Più della metà del territorio polacco finì sotto il dominio
sovietico, e con essa 250.000 soldati e ufficiali dell'esercito polacco, "prigionieri
- scrive Zaslavsky - di una guerra non dichiarata". Le condizioni di
questi prigionieri era pessima, e gli stessi vertici militari russi dislocati
in Polonia chiedevano informazioni a Mosca su come organizzare la prigionia,
dal momento che mancava addirittura il cibo per sfamarli. Il Politburo organizzò
quindi una commissione speciale affidata alla direzione dei famigerati Berija
e Zdanov. Soprattutto il primo seppe mettersi in luce presso Stalin per la
sua cinica efficienza nel trattare la "materia umana" dei prigionieri.
Si può dire che da questo compito Berija spiccò il salto che
lo portò a diventare uno dei fidati bracci destri di Stalin. Come primo
passo la commissione decise di liberare i prigionieri ucraini e bielorussi,
e di trattenerne 25.000 per la costruzione della strada Novgorod-Volynski-Leopoli.

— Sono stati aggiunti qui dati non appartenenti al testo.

/-- R136, R140. Selecting, copying, and moving values between the register classes. R141, R144, R145. Reads of other lanes and votes. -/
def Obligations.SelectMoveLanes : Prop := 
  (∀ (c : Ctl) (wide : Bool) (o : O5) (r : ORI),
  let copies (i : Instr) (d : Opd) (wide : Bool) (f : Iss → Nat → Nat) : Prop :=
    Does i never fun s x t => Gets t x d wide (fun j => f x j) ∧ Leaves s t x (spanKeys (d, wn wide)) 0
  copies (.sel c wide o) o.d wide (fun x j =>
    if (laneOf x.w j).predOpd o.c then (x.valW wide o.a j).toNat else (x.valW wide o.b j).toNat) ∧
  (isAff o.d = false → copies (.mov c wide o) o.d wide fun x j => (x.valW wide o.a j).toNat) ∧
  copies (.movRi c r) r.d false (fun _ _ => r.imm.toNat) ∧
  copies (.matl c o) o.d false (fun x j => (x.val o.a j).toNat) ∧
  copies (.bcst c o) o.d false (fun x j => (x.val o.a j).toNat) ∧
  copies (.bcstRi c r) r.d false (fun _ _ => r.imm.toNat) ∧
  copies (.agetBase c o) o.d false (fun x _ => (x.affine o.a).1.toNat) ∧
  copies (.agetStride c o) o.d false (fun x _ => (x.affine o.a).2.toNat)) ∧
  (∀ (c : Ctl) (wide : Bool) (mode : VoteMode) (o : O5),
  (Does (.rdlane c o) never fun s x t =>
    let j := (x.val o.b 0).toNat
    let ok : Bool := decide (j < x.w.width) && inMask x.w.activeSet j
    Gets t x o.d false (fun _ => ((if ok then x.val o.a j else x.val o.c 0).toNat : Nat)) ∧ (GetsPred t x o.e fun _ => !ok) ∧
    Leaves s t x (spanKeys (o.d, 1) ++ spanKeys (o.e, 1)) 0) ∧
  (let lanex (i : Instr) (src : Iss → Nat → Int) : Prop := Does i never fun s x t =>
     let ok (j : Nat) : Bool := decide (0 ≤ src x j ∧ src x j < x.w.width) && inMask x.mask (src x j).toNat
     Gets t x o.d wide (fun j => if ok j then ((x.valW wide o.a (src x j).toNat).toNat : Int) else
       (if wide then (x.val o.c j).toInt else (x.val o.c j).toNat)) ∧
     (GetsPred t x o.e fun j => !ok j) ∧ Leaves s t x (spanKeys (o.d, wn wide) ++ spanKeys (o.e, 1)) 0
   lanex (.lanexSel c wide o) (fun x j => (x.val o.b j).toNat) ∧
   lanex (.lanexPat c wide o) fun x j =>
     let ctl := x.val o.b 0
     let k : Int := (BitVec.ofNat 6 j &&& ~~~ctl.extractLsb' 8 6 ^^^ ctl.extractLsb' 0 6).toNat
     let ofs : Int := (ctl.extractLsb' 16 7).toInt
     if ctl.getLsbD 24 then (k + ofs) % x.w.width else k + ofs) ∧
  Does (.vote c mode o) never fun s x t =>
    let yes (j : Nat) : Bool := inMask x.w.activeSet j && (laneOf x.w j).predOpd o.a
    let lanes := (List.range x.w.width).filter yes
    Gets t x o.d (mode == .mask) (fun _ => match mode with
      | .mask => ((lanes.map fun j => 2 ^ j).sum : Nat)
      | .cnt => (lanes.length : Nat)
      | .cntf => (((List.range x.w.width).filter fun j => inMask x.w.activeSet j && !(laneOf x.w j).predOpd o.a).length : Nat)
      | .first => (lanes.head?.getD x.w.width : Nat)
      | .last => (lanes.getLast?.getD x.w.width : Nat)) ∧
    Leaves s t x (spanKeys (o.d, wn (mode == .mask))) 0)

/-- R138, R139. Compares write the truth of the condition and its complement, each combined with a predicate; `pcomb` combines
predicates through its tables. Where both destinations are one predicate, the second write stands. -/
def Obligations.Compares : Prop := ∀ (c : Ctl) (ty : ITy) (cond : Cond) (bop : BOp) (f1 f2 : BitVec 4) (o : O5) (r : ORI),
  let holds (a b : Int) : Bool := match cond with
    | .eq => a == b | .ne => a != b | .lt => decide (a < b) | .le => decide (a ≤ b) | .gt => decide (a > b) | .ge => decide (a ≥ b)
  let comb (t q : Bool) : Bool := match bop with | .none => t | .and => t && q | .or => t || q | .xor => t != q
  (Does (.cmp c ty cond bop o) never fun s x t =>
    let v (j : Nat) : Bool := holds (x.int ty o.a j) (x.int ty o.b j)
    let q (j : Nat) : Bool := (laneOf x.w j).predOpd o.c
    (o.d ≠ o.e → GetsPred t x o.d fun j => comb (v j) (q j)) ∧ (GetsPred t x o.e fun j => comb (!v j) (q j)) ∧
    Leaves s t x (spanKeys (o.d, 1) ++ spanKeys (o.e, 1)) 0) ∧
  (Does (.cmpRi c ty cond r) never fun s x t =>
    let b : Int := if ty.signed then r.imm.toInt else (if ty.wide then (r.imm.signExtend 64).toNat else r.imm.toNat)
    (GetsPred t x r.d fun j => holds (x.int ty r.a j) b) ∧ Leaves s t x (spanKeys (r.d, 1)) 0) ∧
  Does (.pcomb c f1 f2 o) never fun s x t =>
    let p (a : Opd) (j : Nat) : Bool := (laneOf x.w j).predOpd a
    let u (j : Nat) : Bool := f1.getLsbD (2 * b2n (p o.a j) + b2n (p o.b j))
    let v (j : Nat) : Bool := if o.c = .none then u j else f2.getLsbD (2 * b2n (u j) + b2n (p o.c j))
    (o.d ≠ o.e → GetsPred t x o.d v) ∧ (GetsPred t x o.e fun j => !v j) ∧
    Leaves s t x (spanKeys (o.d, 1) ++ spanKeys (o.e, 1)) 0

/-- R130, R158, R76. The sticky flags are read and cleared as the forms name them; `nop` changes nothing. R104, R166. The generator is seeded and read, and NextRand advances it. -/
def Obligations.StickyFlagsAndGenerator : Prop := 
  (∀ (c : Ctl) (m4 : BitVec 4) (m5 : BitVec 5) (o : O5),
  let clears (i : Instr) (mask : Word) : Prop := Does i never fun s x t =>
    (∀ j, Iss.On x j → (laneIn t x j).flg = (laneOf x.w j).flg &&& ~~~mask) ∧ Leaves s t x [] mask
  (Does (.nop c o) never fun s x t => Leaves s t x [] 0) ∧
  (Does (.flgiRd c o) never fun s x t =>
    Gets t x o.d false (fun j => ((laneOf x.w j).flg &&& 0x1E0).toNat) ∧ Leaves s t x (spanKeys (o.d, 1)) 0) ∧
  (Does (.fflgRd c o) never fun s x t =>
    Gets t x o.d false (fun j => ((laneOf x.w j).flg &&& 0x1F).toNat) ∧ Leaves s t x (spanKeys (o.d, 1)) 0) ∧
  clears (.flgiClr c m4 o) (m4.setWidth 32 <<< 5) ∧ clears (.fflgClr c m5 o) (m5.setWidth 32)) ∧
  (∀ (c : Ctl) (o : O5),
  (Does (.rngSeed c o) never fun s x t =>
    (∀ j, Iss.On x j → (laneIn t x j).gs = x.val64 o.a j) ∧ Leaves s t x [4096] 0) ∧
  (Does (.rngRd c o) never fun s x t =>
    Gets t x o.d true (fun j => (laneOf x.w j).gs.toNat) ∧ Leaves s t x (spanKeys (o.d, 2)) 0) ∧
  Does (.rngNext c o) never fun s x t =>
    let state (j : Nat) : DWord := (laneOf x.w j).gs + 0x9E3779B97F4A7C15
    let mixed (j : Nat) : DWord :=
      let z := (state j ^^^ (state j >>> 30)) * 0xBF58476D1CE4E5B9
      let z := (z ^^^ (z >>> 27)) * 0x94D049BB133111EB
      z ^^^ (z >>> 31)
    Gets t x o.d false (fun j => ((mixed j).toNat / 2 ^ 32 : Nat)) ∧ (∀ j, Iss.On x j → (laneIn t x j).gs = state j) ∧
    Leaves s t x (spanKeys (o.d, 1) ++ [4096]) 0)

Come tradizione del regime sovietico, i prigionieri diventavano così
moderni schiavi da utilizzare in importanti edificazioni. Gli ufficiali polacchi
vennero così smistati nei campi presso Kozelsk, Starobelsk e Ostaskov.
La direzione di questi campi venne affidata alla Nkvd. La polizia politica
sovietica cercò immediatamente di infiltrare spie e osservatori tra
gli ufficiali prigionieri. In una direttiva dell'8 ottobre 1939, un documento
segretissimo a firma di Berija sulla sorveglianza operativa dei prigionieri
di guerra nei campi della Nkvd, il comunista georgiano auspicava la realizzazione
di "una rete spionistico-informativa per individuare tra i prigionieri
di guerra formazioni controrivoluzionarie".
Era importante - concludeva Berija - "chiarire gli atteggiamenti dei
prigionieri di guerra". Nel frattempo la collaborazione con i nazisti
era efficientissima. Nell'autunno del 1939 i due regimi alleati si scambiarono
molti prigionieri. 43.000 e 14.000 soldati polacchi furono i rispettivi pacchi-dono
che nazisti e sovietici vicendevolmente si offrirono. "Questo scambio
- scrive Zaslavsky - testimonia non solo un'attiva collaborazione, ma anche
quel fenomeno che col senno di poi si potrebbe definire una particolare divisione
del lavoro tra i regimi di Stalin e Hitler". Non va dimenticato, inoltre,
come non manca di far notare Zaslavsky che "nello scambio di soldati,
la dirigenza staliniana si rifiutò di accogliere, nonostante i ripetuti
appelli, la richiesta di ebrei e comunisti di restare in Urss poiché
temevano le persecuzioni dei nazisti". Anche nel febbraio del 1940, Stalin
non avrebbe esitato a consegnare alla Gestapo alcuni comunisti tedeschi rifugiati
politici in Urss, e che erano detenuti nei campi sovietici dalle purghe degli
anni Trenta. Questi uomini passarono così dai gulag ai lager. Gli ufficiali
polacchi prigionieri furono sottoposti, oltre che a un controllo e ad uno
spionaggio assiduo, ad un'opera di rieducazione politica. Propaganda martellante,
colloqui, proiezioni di film esaltanti la Rivoluzione: nulla fu lasciato intentato
per arruolare nuove spie e cercare di ammaestrare quegli uomini definiti socialmente
alieni, in quanto provenivano dalla migliore borghesia polacca. "Ogni
detenuto dei campi di Kozelsk, Starobelsk e Osatskov - scrive Zaslavsky -
era sottoposto a lunghi e ripetuti interrogatori. Gli inquirenti erano particolarmente
interessati all'estrazione sociale e alla posizione sociale ed economica del
detenuto, al suo orientamento politico, all'affiliazione partitica, ai legami
con i paesi occidentali, alla conoscenza di lingue straniere." Questa
ricerca era la terribile premessa all'operazione di "pulizia".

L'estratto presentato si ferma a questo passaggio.